You are viewing a plain text version of this content. The canonical link for it is here.
Posted to user@accumulo.apache.org by Michael Orr <mi...@gmail.com> on 2013/11/06 15:19:09 UTC

Optimizing Accumulo for read performance

Hello,

I’m working on an application that needs fast read performance. I’ve been
conducting some experiments starting with a single (pseudo-distributed)
cluster with the intent of scaling out. However, prior to doing so, I
wanted to get a good gauge for how fast a single tablet server can read.

The application processes and stores graph data with the following schema:

for nodes:
N|NodeID                ID:NodeID       EIN:EdgeID              EOUT:EdgeID
            .. lots of other attributes

there can be multiple EIN and EOUT CFs for each node

for edges
E|EdgeID                ID:NodeID       VIN:VertexID
 EOUT:VertexID   .. lots of other attributes


Scans into the system can be for entire graph or a subset of nodes and
edges. We generally pull navigational information first, then other
attributes later if needed. I’ve spent some time looking into using
locality groups but was curious if there are recommendations on backend
properties that could be set to increase read time particularly if memory
and space were not a concern.

Thanks for your help!

Mike

Re: Optimizing Accumulo for read performance

Posted by Michael Orr <mi...@gmail.com>.
Thanks for responding.


The RKEYs  for nodes are N|<NodeID> and we have CF:CQs for each edge. We
maintain the edge attributes as separate RKEYs using E<EdgeID>.

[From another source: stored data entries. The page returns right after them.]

-- ==== Sys2Proof/Laws/State.lean ====
section
/-! SUPPORT. One lemma per field per named state update, each true by unfolding the update, so that no later proof
unfolds a record update. -/

namespace Sys2Proof.Machine

variable (s : State)

/-! ### State.invalidateTree -/

@[simp] theorem State.invalidateTree_params : s.invalidateTree.params = s.params := rfl
@[simp] theorem State.invalidateTree_cmd : s.invalidateTree.cmd = s.cmd := rfl
@[simp] theorem State.invalidateTree_arg : s.invalidateTree.arg = s.arg := rfl
@[simp] theorem State.invalidateTree_status :
    s.invalidateTree.status =
      { s.status with treeValid := false, codesValid := false } := rfl
@[simp] theorem State.invalidateTree_errInfo : s.invalidateTree.errInfo = s.errInfo := rfl
@[simp] theorem State.invalidateTree_errOp : s.invalidateTree.errOp = s.errOp := rfl
@[simp] theorem State.invalidateTree_nodeCount : s.invalidateTree.nodeCount = s.nodeCount := rfl
@[simp] theorem State.invalidateTree_leafCount : s.invalidateTree.leafCount = s.leafCount := rfl
@[simp] theorem State.invalidateTree_resSym : s.invalidateTree.resSym = s.resSym := rfl
@[simp] theorem State.invalidateTree_resLen : s.invalidateTree.resLen = s.resLen := rfl
@[simp] theorem State.invalidateTree_resWlo : s.invalidateTree.resWlo = s.resWlo := rfl
@[simp] theorem State.invalidateTree_resWhi : s.invalidateTree.resWhi = s.resWhi := rfl
@[simp] theorem State.invalidateTree_resNode : s.invalidateTree.resNode = s.resNode := rfl
@[simp] theorem State.invalidateTree_resCode : s.invalidateTree.resCode = s.resCode := rfl
@[simp] theorem State.invalidateTree_freq : s.invalidateTree.freq = s.freq := rfl
@[simp] theorem State.invalidateTree_nodes : s.invalidateTree.nodes = s.nodes := rfl
@[simp] theorem State.invalidateTree_codes : s.invalidateTree.codes = s.codes := rfl
@[simp] theorem State.invalidateTree_inCh : s.invalidateTree.inCh = s.inCh := rfl
@[simp] theorem State.invalidateTree_outCh : s.invalidateTree.outCh = s.outCh := rfl
@[simp] theorem State.invalidateTree_log : s.invalidateTree.log = s.log := rfl
@[simp] theorem State.invalidateTree_accArg : s.invalidateTree.accArg = s.accArg := rfl
@[simp] theorem State.invalidateTree_accStatus : s.invalidateTree.accStatus = s.accStatus := rfl
@[simp] theorem State.invalidateTree_host : s.invalidateTree.host = s.host := rfl
@[simp] theorem State.invalidateTree_readLog : s.invalidateTree.readLog = s.readLog := rfl
@[simp] theorem State.invalidateTree_inLink : s.invalidateTree.inLink = s.inLink := rfl
@[simp] theorem State.invalidateTree_outReads : s.invalidateTree.outReads = s.outReads := rfl
@[simp] theorem State.invalidateTree_io : s.invalidateTree.io = s.io := rfl
@[simp] theorem State.invalidateTree_draws : s.invalidateTree.draws = s.draws := rfl

/-! ### State.setEosSeen -/

@[simp] theorem State.setEosSeen_params (b : Bool) : (s.setEosSeen b).params = s.params := rfl
@[simp] theorem State.setEosSeen_cmd (b : Bool) : (s.setEosSeen b).cmd = s.cmd := rfl
@[simp] theorem State.setEosSeen_arg (b : Bool) : (s.setEosSeen b).arg = s.arg := rfl
@[simp] theorem State.setEosSeen_status (b : Bool) : (s.setEosSeen b).status = { s.status with eosSeen := b } := rfl
@[simp] theorem State.setEosSeen_errInfo (b : Bool) : (s.setEosSeen b).errInfo = s.errInfo := rfl
@[simp] theorem State.setEosSeen_errOp (b : Bool) : (s.setEosSeen b).errOp = s.errOp := rfl
@[simp] theorem State.setEosSeen_nodeCount (b : Bool) : (s.setEosSeen b).nodeCount = s.nodeCount := rfl
@[simp] theorem State.setEosSeen_leafCount (b : Bool) : (s.setEosSeen b).leafCount = s.leafCount := rfl
@[simp] theorem State.setEosSeen_resSym (b : Bool) : (s.setEosSeen b).resSym = s.resSym := rfl
@[simp] theorem State.setEosSeen_resLen (b : Bool) : (s.setEosSeen b).resLen = s.resLen := rfl
@[simp] theorem State.setEosSeen_resWlo (b : Bool) : (s.setEosSeen b).resWlo = s.resWlo := rfl
@[simp] theorem State.setEosSeen_resWhi (b : Bool) : (s.setEosSeen b).resWhi = s.resWhi := rfl
@[simp] theorem State.setEosSeen_resNode (b : Bool) : (s.setEosSeen b).resNode = s.resNode := rfl
@[simp] theorem State.setEosSeen_resCode (b : Bool) : (s.setEosSeen b).resCode = s.resCode := rfl
@[simp] theorem State.setEosSeen_freq (b : Bool) : (s.setEosSeen b).freq = s.freq := rfl
@[simp] theorem State.setEosSeen_nodes (b : Bool) : (s.setEosSeen b).nodes = s.nodes := rfl
@[simp] theorem State.setEosSeen_codes (b : Bool) : (s.setEosSeen b).codes = s.codes := rfl
@[simp] theorem State.setEosSeen_inCh (b : Bool) : (s.setEosSeen b).inCh = s.inCh := rfl
@[simp] theorem State.setEosSeen_outCh (b : Bool) : (s.setEosSeen b).outCh = s.outCh := rfl
@[simp] theorem State.setEosSeen_log (b : Bool) : (s.setEosSeen b).log = s.log := rfl
@[simp] theorem State.setEosSeen_accArg (b : Bool) : (s.setEosSeen b).accArg = s.accArg := rfl
@[simp] theorem State.setEosSeen_accStatus (b : Bool) : (s.setEosSeen b).accStatus = s.accStatus := rfl
@[simp] theorem State.setEosSeen_host (b : Bool) : (s.setEosSeen b).host = s.host := rfl
@[simp] theorem State.setEosSeen_readLog (b : Bool) : (s.setEosSeen b).readLog = s.readLog := rfl
@[simp] theorem State.setEosSeen_inLink (b : Bool) : (s.setEosSeen b).inLink = s.inLink := rfl
@[simp] theorem State.setEosSeen_outReads (b : Bool) : (s.setEosSeen b).outReads = s.outReads := rfl
@[simp] theorem State.setEosSeen_io (b : Bool) : (s.setEosSeen b).io = s.io := rfl
@[simp] theorem State.setEosSeen_draws (b : Bool) : (s.setEosSeen b).draws = s.draws := rfl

I’m not sure what you mean by repeating the node id..


Mike


On Wed, Nov 6, 2013 at 9:58 AM, William Slacum <
wilhelm.von.cloud@accumulo.net> wrote:

> When you say schema, do you mean key schema? If so, why are you repeating
> the node id?
>
> Locality groups would help if you have larger swaths of data you wanted to
> group together and query discretely from other locality groups. For
> instance, I've seen key schemas where "in" and "out" edges are grouped
> together.
>
> At a system level, if you know some information about the distribution of
> the row values (in this case, it looks like node id and edge id), you can
> pre split the table by taking some samples out of that space. This would
> distribute the tablets arounds, making queries using the batch scanner
> faster by increasing the parallelism. This would also increase the number
> of input splits generated by the input format if you wanted to do batch
> processing on the entire graph.
>
> On Wed, Nov 6, 2013 at 9:19 AM, Michael Orr <mi...@gmail.com>wrote:
>
>> Hello,
>>
>> I’m working on an application that needs fast read performance. I’ve been
>> conducting some experiments starting with a single (pseudo-distributed)
>> cluster with the intent of scaling out. However, prior to doing so, I
>> wanted to get a good gauge for how fast a single tablet server can read.
>>
>> The application processes and stores graph data with the following schema:
>>
>> for nodes:
>> N|NodeID                ID:NodeID       EIN:EdgeID
>>  EOUT:EdgeID             .. lots of other attributes
>>
>> there can be multiple EIN and EOUT CFs for each node
>>
>> for edges
>> E|EdgeID                ID:NodeID       VIN:VertexID
>>  EOUT:VertexID   .. lots of other attributes
>>
>>
>> Scans into the system can be for entire graph or a subset of nodes and
>> edges. We generally pull navigational information first, then other
>> attributes later if needed. I’ve spent some time looking into using
>> locality groups but was curious if there are recommendations on backend
>> properties that could be set to increase read time particularly if memory
>> and space were not a concern.
>>
>> Thanks for your help!
>>
>> Mike
>>
>
>

Re: Optimizing Accumulo for read performance

Posted by William Slacum <wi...@accumulo.net>.
When you say schema, do you mean key schema? If so, why are you repeating
the node id?

Locality groups would help if you have larger swaths of data you wanted to
group together and query discretely from other locality groups. For
instance, I've seen key schemas where "in" and "out" edges are grouped
together.

At a system level, if you know some information about the distribution of
the row values (in this case, it looks like node id and edge id), you can
pre split the table by taking some samples out of that space. This would
distribute the tablets arounds, making queries using the batch scanner
faster by increasing the parallelism. This would also increase the number
of input splits generated by the input format if you wanted to do batch
processing on the entire graph.

On Wed, Nov 6, 2013 at 9:19 AM, Michael Orr <mi...@gmail.com> wrote:

> Hello,
>
> I’m working on an application that needs fast read performance. I’ve been
> conducting some experiments starting with a single (pseudo-distributed)
> cluster with the intent of scaling out. However, prior to doing so, I
> wanted to get a good gauge for how fast a single tablet server can read.
>
> The application processes and stores graph data with the following schema:
>
> for nodes:
> N|NodeID                ID:NodeID       EIN:EdgeID
>  EOUT:EdgeID             .. lots of other attributes
>
> there can be multiple EIN and EOUT CFs for each node
>
> for edges
> E|EdgeID                ID:NodeID       VIN:VertexID
>  EOUT:VertexID   .. lots of other attributes
>
>
> Scans into the system can be for entire graph or a subset of nodes and
> edges. We generally pull navigational information first, then other
> attributes later if needed. I’ve spent some time looking into using
> locality groups but was curious if there are recommendations on backend
> properties that could be set to increase read time particularly if memory
> and space were not a concern.
>
> Thanks for your help!
>
> Mike
>